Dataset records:
------------------------------------------------------------
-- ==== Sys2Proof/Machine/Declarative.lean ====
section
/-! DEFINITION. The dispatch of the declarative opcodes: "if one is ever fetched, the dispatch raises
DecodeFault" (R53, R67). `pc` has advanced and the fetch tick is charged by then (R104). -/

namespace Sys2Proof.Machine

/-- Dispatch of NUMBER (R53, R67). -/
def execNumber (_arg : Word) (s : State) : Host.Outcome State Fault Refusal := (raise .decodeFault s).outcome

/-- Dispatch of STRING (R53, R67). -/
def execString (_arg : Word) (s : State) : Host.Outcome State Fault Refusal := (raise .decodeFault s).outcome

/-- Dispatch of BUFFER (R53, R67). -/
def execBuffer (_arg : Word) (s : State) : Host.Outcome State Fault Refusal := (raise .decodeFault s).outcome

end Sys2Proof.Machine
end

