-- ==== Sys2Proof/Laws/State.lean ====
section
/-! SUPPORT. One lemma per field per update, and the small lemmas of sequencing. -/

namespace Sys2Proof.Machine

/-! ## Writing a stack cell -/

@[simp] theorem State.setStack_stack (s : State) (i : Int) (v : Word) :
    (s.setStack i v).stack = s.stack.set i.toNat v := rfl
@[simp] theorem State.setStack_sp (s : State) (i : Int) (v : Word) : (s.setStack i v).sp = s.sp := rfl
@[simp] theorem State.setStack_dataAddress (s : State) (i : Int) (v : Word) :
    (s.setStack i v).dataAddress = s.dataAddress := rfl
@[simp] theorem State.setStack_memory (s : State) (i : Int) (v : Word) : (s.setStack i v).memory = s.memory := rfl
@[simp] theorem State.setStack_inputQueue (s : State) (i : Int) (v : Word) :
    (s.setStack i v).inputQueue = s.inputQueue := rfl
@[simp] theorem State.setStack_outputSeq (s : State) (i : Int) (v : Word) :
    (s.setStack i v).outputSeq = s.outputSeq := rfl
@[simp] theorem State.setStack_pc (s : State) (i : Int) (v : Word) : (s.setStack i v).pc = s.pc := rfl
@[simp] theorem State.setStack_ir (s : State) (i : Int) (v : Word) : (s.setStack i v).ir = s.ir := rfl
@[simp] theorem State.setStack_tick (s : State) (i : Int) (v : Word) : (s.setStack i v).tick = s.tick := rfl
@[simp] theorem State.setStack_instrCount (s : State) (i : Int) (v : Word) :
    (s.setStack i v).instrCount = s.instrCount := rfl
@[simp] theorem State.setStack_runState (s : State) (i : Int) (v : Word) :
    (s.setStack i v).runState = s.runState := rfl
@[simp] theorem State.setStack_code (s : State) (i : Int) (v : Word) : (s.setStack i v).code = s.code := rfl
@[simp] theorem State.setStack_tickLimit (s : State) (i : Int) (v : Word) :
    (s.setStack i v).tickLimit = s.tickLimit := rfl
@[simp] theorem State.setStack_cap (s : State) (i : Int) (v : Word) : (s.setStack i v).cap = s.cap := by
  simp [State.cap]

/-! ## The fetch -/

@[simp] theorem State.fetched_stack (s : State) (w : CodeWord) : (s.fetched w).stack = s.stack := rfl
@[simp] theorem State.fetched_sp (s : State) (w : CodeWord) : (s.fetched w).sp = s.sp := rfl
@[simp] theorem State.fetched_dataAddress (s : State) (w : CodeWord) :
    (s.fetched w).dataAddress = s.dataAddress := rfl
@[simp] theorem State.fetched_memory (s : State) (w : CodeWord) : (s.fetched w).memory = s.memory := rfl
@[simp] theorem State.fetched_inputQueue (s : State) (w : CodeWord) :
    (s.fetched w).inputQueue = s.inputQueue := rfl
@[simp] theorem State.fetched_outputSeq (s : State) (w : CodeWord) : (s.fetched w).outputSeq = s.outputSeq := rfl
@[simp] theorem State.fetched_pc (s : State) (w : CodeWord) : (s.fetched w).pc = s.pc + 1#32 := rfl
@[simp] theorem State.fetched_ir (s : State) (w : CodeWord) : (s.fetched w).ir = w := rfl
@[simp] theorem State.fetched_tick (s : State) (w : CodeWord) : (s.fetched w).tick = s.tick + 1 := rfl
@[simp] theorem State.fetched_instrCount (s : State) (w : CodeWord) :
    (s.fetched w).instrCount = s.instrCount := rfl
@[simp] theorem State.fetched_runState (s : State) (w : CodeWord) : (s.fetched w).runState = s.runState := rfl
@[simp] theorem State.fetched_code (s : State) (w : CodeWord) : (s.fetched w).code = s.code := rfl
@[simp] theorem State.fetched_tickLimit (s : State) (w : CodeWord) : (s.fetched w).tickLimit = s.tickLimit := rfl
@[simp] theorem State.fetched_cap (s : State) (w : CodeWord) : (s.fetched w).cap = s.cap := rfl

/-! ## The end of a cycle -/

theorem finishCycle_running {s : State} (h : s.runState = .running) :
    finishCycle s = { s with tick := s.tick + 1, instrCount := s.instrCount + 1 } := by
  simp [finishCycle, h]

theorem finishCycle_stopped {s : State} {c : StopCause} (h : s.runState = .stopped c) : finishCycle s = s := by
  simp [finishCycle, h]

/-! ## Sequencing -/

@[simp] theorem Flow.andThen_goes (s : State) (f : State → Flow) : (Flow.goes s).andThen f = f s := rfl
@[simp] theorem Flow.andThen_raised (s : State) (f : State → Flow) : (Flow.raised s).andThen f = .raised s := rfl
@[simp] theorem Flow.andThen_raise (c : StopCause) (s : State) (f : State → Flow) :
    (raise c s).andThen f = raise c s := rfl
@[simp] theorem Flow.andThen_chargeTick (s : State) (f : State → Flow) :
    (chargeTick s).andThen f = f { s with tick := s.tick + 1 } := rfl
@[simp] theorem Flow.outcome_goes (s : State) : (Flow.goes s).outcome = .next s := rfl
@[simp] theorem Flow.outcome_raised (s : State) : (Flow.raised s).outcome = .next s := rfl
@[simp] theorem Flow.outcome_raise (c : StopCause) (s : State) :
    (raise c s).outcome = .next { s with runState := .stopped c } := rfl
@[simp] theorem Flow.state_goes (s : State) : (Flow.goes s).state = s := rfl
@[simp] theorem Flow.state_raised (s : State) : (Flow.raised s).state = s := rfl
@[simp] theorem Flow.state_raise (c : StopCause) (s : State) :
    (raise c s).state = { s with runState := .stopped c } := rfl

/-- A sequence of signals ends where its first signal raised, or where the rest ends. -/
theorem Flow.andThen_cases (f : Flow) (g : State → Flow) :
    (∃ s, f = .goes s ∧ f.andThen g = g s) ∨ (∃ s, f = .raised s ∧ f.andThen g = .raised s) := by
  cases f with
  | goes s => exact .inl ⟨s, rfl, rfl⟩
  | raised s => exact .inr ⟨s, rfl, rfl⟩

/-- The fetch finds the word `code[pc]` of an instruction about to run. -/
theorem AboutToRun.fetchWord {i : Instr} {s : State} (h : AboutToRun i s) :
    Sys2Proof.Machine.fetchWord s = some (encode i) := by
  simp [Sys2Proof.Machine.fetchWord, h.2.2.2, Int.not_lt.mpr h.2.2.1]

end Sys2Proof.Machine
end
------------------------------------------------------------
* [About this task]:
Copy out every line from the data above that has "fetchWord" in it.

* [Task solution]:
theorem AboutToRun.fetchWord {i : Instr} {s : State} (h : AboutToRun i s) :
    Sys2Proof.Machine.fetchWord s = some (encode i) := by
  simp [Sys2Proof.Machine.fetchWord, h.2.2.2, Int.not_lt.mpr h.2.2.1]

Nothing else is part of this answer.